The figure is a block process diagram of one embodiment of the present invention.

Claims (1)

[Claims] 1. A method of extracting coal at high temperature using a liquid solvent, the extraction temperature being within the range of 400 to 500°C, the solvent having a boiling point of at least 270°C, and containing three-ring molecules. or a mixture of a substantially aromatic polycyclic hydrocarbon containing a four-ring molecule or both thereof and a substantially naphthenic polycyclic high-boiling hydrocarbon in an amount of at least 25% by weight of said aromatic component. How to do it. 2. Naphthenic hydrocarbons mainly consist of 2-ring molecules, 3-ring molecules, or both, and
2. A process according to claim 1, having a distillation temperature in the range of -300<0>C. 3 Coal is extracted at a temperature of 400°C to 500°C in the absence of added hydrogen, and the extract contains 3-ring molecules, 4-ring molecules, or both molecules, and
Substantially polycyclic aromatic oils boiling at temperatures ranging from 270°C to 360°C are distilled off and a portion of the remaining extract, which is substantially free of solids, is hydrocracked to remove substantially all of the major proportions.
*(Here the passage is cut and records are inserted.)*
-- ==== Sys2Proof/Machine/State.lean ====
section
/-!
DEFINITION. The state of the module: every register, table, queue, mode and pin the manual gives it, as plain data.
Each field's comment gives its width or range, the rule that names it, and its reset value; the default of a field IS
its value in `State.reset` (after module reset). "Model:" marks a field of the model's own.
-/
namespace Sys2Proof.Machine

open Sys2Proof

/-- Why the block would stop. No command of the table stops the block: what the manual calls a fault of the module is an
effect on its state (15 R323). Kept closed and empty of raisers; safe. -/
inductive Fault
  /-- Raised by no command. -/
  | none
  deriving DecidableEq, Repr

/-- Why a command would have no meaning. -/
inductive Refusal
  /-- Raised by an arm of `exec` whose row has no meaning yet; safe. -/
  | notModelled (mnemonic : String)
  deriving DecidableEq, Repr

/-! ### What is fixed about this die and its flash -/

/-- Model: one signature string that verifies: the SHA-256 or public key it verifies under, the message, the string
(18 R374, R381 name FIPS 205 for the check; the model holds the set of strings that pass it). -/
structure SigFact where
  key : Bytes
  msg : Bytes
  sig : Bytes
  deriving DecidableEq, Repr

/-- The default image of both slots: SVN 0, signed. -/
def defaultImage : FirmwareImage := ⟨[1], 0, [2], [3]⟩

/-- The default factory record: every core and harrow enabled, the limits of 20 R426. -/
def defaultRecord : FactoryRecord :=
  ⟨[1], 0, 1, BitVec.allOnes 4096, BitVec.allOnes 256, 7500, 100, 90, List.replicate 32 0,
   List.replicate 32 7, [], [4], [5]⟩

/-- One entry of the replay-protected area (18 R378). -/
structure ReplayEntry where
  /-- 32 bits; 18 R378; 0. -/
  counter : W32 := 0
  /-- 32 bits; 18 R378; 0. -/
  writes  : W32 := 0
  /-- whether the HMAC tag of the entry is the one the rollback key gives (18 R378); true. -/
  tagOk   : Bool := true
  deriving DecidableEq, Repr

/-- The NOR flash (18 R374, 11 R238) and what is fixed about the die. Kept through every reset. -/
structure Flash where
  /-- two firmware slots; 18 R374; slot images signed, SVN 0 (log entry 5). -/
  slots      : List FirmwareImage := [defaultImage, defaultImage]
  /-- SHA-256 of the accepted signer key, mask ROM; 18 R374 (as the key itself; log entry 5). -/
  rootKey    : Bytes := [1]
  /-- 18 R376; every unit enabled (log entry 5). -/
  record     : FactoryRecord := defaultRecord
  /-- version of the management controller firmware; 18 R379; 0. -/
  mgmtSvn    : W32 := 0
  /-- its image; 18 R374, R383 (log entry 5). -/
  mgmtImage  : Bytes := []
  /-- four entries; 18 R378; zeros with good tags. -/
  replay     : List ReplayEntry := [{}, {}, {}, {}]
  /-- (far?, region, frame) of each retired frame, at most 4,096; 11 R238; empty. -/
  retired    : List (Bool × Nat × Nat) := []
  /-- the PUF seed the helper data regenerates; 18 R377; 32 zero bytes (log entry 5). -/
  pufSeed    : Bytes := List.replicate 32 0
  /-- the identity public key FIPS 205 key generation gives for that seed; 18 R377 (log entry 5). -/
  dieKey     : Bytes := List.replicate 32 7
  /-- Model: the signature strings that verify; log entry 10. -/
  sigs       : List SigFact :=
    [⟨[1], imageMessage defaultImage, [3]⟩, ⟨[1], recordMessage defaultRecord, [5]⟩]
  /-- 8 bits, silicon stepping; 20 R414; 0 (log entry 4). -/
  stepping   : Byte := 0
  deriving DecidableEq, Repr

/-! ### Security, boot and identity (18) -/

structure Security where
  /-- 2 bits; 18 R380, R382; sealed. Survives every reset unless a transition is pending. -/
  state         : Nat := 0
  /-- 2 bits, 3 = none; 18 R382; 3. -/
  pending       : Nat := 3
  /-- 18 R382; 0. -/
  identityValid : Bool := false
  /-- slot booted; 18 R382; 0 (log entry 4). -/
  slot          : Nat := 0
  /-- 18 R382; 0. -/
  otherRefused  : Bool := false
  /-- 8 bits; 18 R382; 0. -/
  bootError     : Nat := 0
  /-- 32 bits; 18 R382; 0 (log entry 4). -/
  fwSvn         : W32 := 0
  /-- 256 bits; 20 R425; 0. -/
  nonce         : BitVec 256 := 0
  /-- whether a nonce is issued and not used up; 20 R425; no. -/
  nonceIssued   : Bool := false
  /-- when the nonce was issued, and the one it withdrew, which a request of the same cycle still names; 20 R425; none. -/
  nonceAt       : Option Nat := none
  nonceBefore   : Option (BitVec 256) := none
  /-- Model: nonces drawn so far, the argument of the free value Config.freshNonce (log entry 9). -/
  nonceCount    : Nat := 0
  /-- 2 bits; 20 R425; 0. -/
  result        : Nat := 0
  /-- 32 KiB, sparse by byte; 20 R425; 0. -/
  area          : Sparse Byte := []
  /-- eight registers of 256 bits; 18 R383; 0. -/
  meas          : List (BitVec 256) := List.replicate 8 0
  /-- SVN of the image refused for its SVN, to be reported at ready; 18 R379; none. -/
  refusedSvn    : Option W32 := none
  /-- old state of a transition to be reported at ready; 18 R381; none. -/
  changedFrom   : Option Nat := none
  /-- Sahith requests held, one per transport (0 DOE, 1 MCTP), with the response being made; 18 R384; none. -/
  busy          : List (Nat × Bytes) := []
  deriving DecidableEq, Repr

/-- The READY register (19 R402) and the start-up sequence (19 R401). -/
structure Startup where
  /-- 19 R402; 0. -/
  ready      : Bool := false
  /-- 19 R402; 0. -/
  failed     : Bool := false
  /-- 19 R402; 0. -/
  recovery   : Bool := false
  /-- 4 bits; 19 R402; 0. -/
  phase      : Nat := 0
  /-- whether the action of phase 0 (ROM stage) has completed; 18 R375. -/
  romDone    : Bool := false
  /-- 8 bits; 19 R402; 0. -/
  failedUnit : Nat := 0
  /-- 8 bits; 19 R402; 0. -/
  portsUp    : Byte := 0
  /-- ELAPSED_MS once frozen; 19 R402; not frozen. -/
  elapsed    : Option Nat := none
  /-- slot tried first, from BOOT_SEL; 18 R375, 19 R389; 0. -/
  firstSlot  : Nat := 0
  /-- timestamp at the start of phase 0; 19 R402; 0. -/
  startedAt  : Nat := 0
  /-- units retired in phase 5, reported after MODULE_READY; 19 R403; none. -/
  bistCores    : List Nat := []
  bistHarrows  : List Nat := []
  bistGleaners : List Nat := []
  bistRollers  : List Nat := []
  deriving DecidableEq, Repr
Consists of upper naphthenic polycyclic hydrocarbons
An oil with a boiling point in the range of 180-300° C. is removed from the hydrogenation and hydrocracked product and at least a portion of said naphthenic oil is mixed with at least a portion of said aromatic oil to produce at least 25% of said aromatic oil. 2. The method of claim 1, wherein a recycle solvent mixture is produced that contains % naphthenic oil by weight. 4 Weight ratio of aromatic oil:naphthenic oil is 1:0.25
4. A method according to any one of claims 1 to 3 in the range of .about.1:5. 5 The weight ratio of aromatic oil:naphthenic oil is 1:0.5
5. A method according to any one of claims 1 to 4 in the range ˜1:1. 6. The method according to any one of claims 1 to 5, wherein the extraction is carried out at a temperature of 430°C to 450°C.